▶ _Exercise aim_: Given the records below, would you repeat exactly the lines that begin at the one containing "m.op = op ∧" and end at the one containing "(1 < s.g.id.gangSize.toNat → t.g.waitAt", inclusive?
══════
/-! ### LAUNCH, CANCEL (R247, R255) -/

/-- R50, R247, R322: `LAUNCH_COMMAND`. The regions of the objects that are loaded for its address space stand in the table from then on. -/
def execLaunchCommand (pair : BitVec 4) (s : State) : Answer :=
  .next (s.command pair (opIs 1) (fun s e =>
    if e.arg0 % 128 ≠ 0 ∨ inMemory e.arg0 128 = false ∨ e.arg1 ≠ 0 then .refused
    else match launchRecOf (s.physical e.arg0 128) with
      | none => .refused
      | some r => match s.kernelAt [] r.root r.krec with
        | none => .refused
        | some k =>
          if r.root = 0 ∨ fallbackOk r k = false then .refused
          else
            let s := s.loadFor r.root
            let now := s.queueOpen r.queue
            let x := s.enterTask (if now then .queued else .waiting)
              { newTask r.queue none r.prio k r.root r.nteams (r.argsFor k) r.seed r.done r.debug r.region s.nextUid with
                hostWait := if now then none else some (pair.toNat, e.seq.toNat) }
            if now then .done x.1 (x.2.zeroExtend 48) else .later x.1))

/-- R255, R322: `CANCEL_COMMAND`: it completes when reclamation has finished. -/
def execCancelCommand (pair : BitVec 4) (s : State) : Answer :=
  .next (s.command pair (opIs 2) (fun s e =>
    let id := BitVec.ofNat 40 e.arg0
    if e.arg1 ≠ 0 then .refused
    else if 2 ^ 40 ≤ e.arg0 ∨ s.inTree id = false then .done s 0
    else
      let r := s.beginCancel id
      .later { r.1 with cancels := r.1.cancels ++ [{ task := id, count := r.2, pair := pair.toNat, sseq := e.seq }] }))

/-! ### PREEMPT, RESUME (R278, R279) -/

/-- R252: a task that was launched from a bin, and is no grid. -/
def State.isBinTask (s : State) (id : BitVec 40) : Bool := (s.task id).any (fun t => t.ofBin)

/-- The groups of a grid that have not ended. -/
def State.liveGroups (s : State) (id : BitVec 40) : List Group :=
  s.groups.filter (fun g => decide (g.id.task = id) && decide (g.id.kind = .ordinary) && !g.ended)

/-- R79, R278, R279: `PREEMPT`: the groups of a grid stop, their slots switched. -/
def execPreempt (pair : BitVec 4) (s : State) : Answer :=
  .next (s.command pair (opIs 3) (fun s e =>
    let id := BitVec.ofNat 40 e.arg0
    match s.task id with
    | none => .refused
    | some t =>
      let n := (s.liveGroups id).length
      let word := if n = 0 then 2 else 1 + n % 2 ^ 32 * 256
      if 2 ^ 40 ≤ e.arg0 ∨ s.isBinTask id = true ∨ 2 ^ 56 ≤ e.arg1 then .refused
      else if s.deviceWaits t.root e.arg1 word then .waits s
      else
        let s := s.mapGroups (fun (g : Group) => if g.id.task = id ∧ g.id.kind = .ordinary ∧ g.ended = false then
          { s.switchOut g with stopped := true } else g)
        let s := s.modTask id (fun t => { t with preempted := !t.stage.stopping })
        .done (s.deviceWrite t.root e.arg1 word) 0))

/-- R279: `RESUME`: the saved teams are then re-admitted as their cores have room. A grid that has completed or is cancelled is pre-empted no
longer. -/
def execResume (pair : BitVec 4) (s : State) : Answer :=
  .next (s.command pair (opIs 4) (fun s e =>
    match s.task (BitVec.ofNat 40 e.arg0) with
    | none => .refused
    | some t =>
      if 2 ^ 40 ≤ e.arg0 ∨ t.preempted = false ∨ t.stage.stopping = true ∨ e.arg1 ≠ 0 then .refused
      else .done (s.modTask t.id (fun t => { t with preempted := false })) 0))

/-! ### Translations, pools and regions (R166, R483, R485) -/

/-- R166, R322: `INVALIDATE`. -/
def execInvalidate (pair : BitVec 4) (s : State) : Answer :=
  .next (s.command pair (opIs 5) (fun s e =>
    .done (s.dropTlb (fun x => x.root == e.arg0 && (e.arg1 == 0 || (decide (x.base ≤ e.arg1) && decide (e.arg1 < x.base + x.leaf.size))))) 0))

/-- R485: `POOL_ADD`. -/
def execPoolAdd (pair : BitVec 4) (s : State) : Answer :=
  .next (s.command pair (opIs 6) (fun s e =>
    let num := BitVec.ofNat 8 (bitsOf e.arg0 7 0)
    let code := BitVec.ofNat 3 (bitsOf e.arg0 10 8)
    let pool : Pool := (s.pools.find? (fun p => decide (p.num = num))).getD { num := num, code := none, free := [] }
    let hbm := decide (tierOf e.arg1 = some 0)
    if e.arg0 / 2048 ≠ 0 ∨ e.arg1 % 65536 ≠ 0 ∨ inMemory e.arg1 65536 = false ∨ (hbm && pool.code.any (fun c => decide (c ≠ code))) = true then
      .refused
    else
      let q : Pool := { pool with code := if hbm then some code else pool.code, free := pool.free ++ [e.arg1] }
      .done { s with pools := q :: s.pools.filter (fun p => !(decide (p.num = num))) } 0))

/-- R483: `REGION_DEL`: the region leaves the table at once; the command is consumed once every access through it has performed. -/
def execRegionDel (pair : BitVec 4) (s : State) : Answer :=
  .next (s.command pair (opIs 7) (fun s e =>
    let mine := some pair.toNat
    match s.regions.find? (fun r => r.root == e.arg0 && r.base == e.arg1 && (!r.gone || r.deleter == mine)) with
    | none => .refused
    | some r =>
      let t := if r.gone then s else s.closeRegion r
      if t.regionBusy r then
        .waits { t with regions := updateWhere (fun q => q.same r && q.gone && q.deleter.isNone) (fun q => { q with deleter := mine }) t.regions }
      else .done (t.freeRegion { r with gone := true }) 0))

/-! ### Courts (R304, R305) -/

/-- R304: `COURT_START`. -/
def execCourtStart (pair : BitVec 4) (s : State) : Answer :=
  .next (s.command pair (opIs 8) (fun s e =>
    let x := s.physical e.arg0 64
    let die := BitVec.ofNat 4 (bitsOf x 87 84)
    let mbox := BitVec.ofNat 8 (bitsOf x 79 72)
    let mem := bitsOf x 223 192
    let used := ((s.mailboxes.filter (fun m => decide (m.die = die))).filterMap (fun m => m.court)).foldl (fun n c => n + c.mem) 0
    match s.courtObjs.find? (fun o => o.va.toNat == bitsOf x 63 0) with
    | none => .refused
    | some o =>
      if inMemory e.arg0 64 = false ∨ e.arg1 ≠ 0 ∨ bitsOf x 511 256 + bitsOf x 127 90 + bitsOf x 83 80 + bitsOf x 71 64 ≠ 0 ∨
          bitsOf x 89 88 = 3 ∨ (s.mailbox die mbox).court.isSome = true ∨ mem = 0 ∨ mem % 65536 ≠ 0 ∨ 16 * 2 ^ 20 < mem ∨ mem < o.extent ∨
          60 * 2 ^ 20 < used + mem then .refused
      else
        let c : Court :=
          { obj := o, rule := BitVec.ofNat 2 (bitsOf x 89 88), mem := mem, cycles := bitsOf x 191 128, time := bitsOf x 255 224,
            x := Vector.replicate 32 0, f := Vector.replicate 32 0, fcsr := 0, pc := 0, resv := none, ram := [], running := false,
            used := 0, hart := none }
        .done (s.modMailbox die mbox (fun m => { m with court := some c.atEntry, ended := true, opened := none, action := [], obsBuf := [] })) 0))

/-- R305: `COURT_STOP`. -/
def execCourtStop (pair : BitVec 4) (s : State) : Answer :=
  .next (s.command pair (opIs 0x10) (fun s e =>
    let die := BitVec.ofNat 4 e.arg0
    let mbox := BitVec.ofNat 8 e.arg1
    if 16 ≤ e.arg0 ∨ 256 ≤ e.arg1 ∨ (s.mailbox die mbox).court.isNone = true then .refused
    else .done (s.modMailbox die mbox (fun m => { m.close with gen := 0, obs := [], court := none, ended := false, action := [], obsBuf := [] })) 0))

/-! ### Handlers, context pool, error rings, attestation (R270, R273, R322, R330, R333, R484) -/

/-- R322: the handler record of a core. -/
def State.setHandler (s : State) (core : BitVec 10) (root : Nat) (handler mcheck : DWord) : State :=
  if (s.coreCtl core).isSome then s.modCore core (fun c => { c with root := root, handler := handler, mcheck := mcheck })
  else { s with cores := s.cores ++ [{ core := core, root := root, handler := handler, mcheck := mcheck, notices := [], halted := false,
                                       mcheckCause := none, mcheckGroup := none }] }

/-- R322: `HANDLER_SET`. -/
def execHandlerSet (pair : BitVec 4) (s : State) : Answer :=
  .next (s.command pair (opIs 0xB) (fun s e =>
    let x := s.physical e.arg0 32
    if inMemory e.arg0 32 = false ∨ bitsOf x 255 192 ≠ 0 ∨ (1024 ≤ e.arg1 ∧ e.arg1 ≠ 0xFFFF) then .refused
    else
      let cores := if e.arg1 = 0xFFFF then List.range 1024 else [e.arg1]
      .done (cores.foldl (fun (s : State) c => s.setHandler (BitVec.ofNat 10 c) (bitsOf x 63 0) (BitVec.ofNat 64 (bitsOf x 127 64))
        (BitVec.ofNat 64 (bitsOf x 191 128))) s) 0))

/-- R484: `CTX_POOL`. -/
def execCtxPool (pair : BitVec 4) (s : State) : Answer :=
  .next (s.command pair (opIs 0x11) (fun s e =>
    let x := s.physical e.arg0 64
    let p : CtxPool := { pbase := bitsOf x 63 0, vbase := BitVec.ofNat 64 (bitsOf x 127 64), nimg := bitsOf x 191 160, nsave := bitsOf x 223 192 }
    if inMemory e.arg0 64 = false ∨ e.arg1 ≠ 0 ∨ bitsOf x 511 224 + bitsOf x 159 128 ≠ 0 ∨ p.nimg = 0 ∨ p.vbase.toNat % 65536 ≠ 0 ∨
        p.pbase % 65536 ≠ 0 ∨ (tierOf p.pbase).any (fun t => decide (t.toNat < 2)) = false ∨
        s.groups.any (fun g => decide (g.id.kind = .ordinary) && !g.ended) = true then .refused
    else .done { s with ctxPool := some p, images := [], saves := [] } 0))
══════
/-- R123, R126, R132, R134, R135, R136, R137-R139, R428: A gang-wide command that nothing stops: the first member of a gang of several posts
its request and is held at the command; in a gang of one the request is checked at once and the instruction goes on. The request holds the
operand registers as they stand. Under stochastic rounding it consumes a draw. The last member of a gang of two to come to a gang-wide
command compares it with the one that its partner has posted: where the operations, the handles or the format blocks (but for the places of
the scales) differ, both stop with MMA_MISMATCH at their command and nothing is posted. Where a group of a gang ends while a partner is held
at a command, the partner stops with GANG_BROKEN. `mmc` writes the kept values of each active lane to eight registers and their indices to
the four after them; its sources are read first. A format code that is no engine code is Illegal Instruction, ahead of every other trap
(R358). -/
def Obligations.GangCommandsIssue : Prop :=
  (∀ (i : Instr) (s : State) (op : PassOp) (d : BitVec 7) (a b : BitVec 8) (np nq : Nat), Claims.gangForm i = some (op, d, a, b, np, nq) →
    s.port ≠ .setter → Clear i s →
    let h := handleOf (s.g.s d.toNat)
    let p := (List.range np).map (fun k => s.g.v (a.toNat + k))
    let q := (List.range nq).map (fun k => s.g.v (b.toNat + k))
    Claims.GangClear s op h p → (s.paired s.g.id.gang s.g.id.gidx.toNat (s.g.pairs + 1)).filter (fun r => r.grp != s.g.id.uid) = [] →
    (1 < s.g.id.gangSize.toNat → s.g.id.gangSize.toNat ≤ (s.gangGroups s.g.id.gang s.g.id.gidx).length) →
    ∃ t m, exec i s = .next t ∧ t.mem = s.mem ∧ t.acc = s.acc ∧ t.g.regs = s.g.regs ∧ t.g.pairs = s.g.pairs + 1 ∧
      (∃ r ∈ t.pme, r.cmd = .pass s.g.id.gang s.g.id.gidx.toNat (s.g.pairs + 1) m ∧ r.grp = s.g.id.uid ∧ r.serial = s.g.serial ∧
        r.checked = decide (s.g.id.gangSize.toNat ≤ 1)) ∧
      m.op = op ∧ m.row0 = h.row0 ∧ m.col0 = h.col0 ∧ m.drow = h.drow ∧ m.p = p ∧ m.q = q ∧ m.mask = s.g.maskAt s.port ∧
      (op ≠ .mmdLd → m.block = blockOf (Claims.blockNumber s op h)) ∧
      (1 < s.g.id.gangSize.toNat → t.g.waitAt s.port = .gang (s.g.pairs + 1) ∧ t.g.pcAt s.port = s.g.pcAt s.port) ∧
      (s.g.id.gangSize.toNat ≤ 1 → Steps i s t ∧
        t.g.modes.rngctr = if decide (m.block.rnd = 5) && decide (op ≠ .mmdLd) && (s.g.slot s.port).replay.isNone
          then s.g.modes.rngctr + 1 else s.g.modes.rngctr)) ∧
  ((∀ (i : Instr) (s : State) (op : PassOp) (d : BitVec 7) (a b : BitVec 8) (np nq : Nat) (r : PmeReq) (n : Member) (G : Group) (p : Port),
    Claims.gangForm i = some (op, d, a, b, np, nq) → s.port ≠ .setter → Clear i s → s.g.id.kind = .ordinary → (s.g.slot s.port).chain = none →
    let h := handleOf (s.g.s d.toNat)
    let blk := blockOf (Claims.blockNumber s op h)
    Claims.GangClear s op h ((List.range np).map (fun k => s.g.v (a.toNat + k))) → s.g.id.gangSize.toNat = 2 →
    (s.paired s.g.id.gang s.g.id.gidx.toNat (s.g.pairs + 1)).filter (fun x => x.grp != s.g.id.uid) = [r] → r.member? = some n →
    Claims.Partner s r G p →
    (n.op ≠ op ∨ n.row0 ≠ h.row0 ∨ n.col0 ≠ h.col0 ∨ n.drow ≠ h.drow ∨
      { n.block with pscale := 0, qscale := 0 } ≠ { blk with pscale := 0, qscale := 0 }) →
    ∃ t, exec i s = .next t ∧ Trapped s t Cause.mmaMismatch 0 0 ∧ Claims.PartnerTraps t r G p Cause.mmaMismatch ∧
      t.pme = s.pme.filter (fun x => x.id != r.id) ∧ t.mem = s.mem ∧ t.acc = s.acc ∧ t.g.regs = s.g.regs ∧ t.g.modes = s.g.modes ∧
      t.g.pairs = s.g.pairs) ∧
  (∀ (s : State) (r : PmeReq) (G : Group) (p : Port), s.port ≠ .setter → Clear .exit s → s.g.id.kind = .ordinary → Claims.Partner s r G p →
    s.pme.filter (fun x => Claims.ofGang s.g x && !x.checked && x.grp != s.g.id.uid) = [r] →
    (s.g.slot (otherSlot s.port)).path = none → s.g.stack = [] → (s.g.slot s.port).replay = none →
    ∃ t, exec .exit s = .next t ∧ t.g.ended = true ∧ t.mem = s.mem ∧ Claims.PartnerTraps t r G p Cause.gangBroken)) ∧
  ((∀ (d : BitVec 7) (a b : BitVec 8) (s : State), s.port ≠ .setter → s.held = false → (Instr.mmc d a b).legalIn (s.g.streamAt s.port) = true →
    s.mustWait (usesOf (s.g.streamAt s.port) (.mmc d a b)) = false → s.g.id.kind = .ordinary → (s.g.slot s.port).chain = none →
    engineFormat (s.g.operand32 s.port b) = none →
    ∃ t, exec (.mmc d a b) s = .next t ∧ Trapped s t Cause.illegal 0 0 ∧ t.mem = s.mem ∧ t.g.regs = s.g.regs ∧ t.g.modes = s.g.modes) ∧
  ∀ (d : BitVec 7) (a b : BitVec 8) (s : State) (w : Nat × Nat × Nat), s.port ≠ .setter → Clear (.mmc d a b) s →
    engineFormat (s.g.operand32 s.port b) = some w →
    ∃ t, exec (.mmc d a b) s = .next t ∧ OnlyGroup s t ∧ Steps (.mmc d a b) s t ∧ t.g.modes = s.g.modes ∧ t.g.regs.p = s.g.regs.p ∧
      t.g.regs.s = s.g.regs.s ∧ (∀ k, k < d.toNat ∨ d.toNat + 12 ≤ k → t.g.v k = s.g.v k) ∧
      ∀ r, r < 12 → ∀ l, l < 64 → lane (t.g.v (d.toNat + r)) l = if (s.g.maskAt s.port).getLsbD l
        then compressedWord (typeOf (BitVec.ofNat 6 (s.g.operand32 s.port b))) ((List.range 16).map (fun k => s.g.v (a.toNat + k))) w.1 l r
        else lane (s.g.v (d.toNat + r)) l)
══════
▶ _Output for this task_:
      m.op = op ∧ m.row0 = h.row0 ∧ m.col0 = h.col0 ∧ m.drow = h.drow ∧ m.p = p ∧ m.q = q ∧ m.mask = s.g.maskAt s.port ∧
      (op ≠ .mmdLd → m.block = blockOf (Claims.blockNumber s op h)) ∧
      (1 < s.g.id.gangSize.toNat → t.g.waitAt s.port = .gang (s.g.pairs + 1) ∧ t.g.pcAt s.port = s.g.pcAt s.port) ∧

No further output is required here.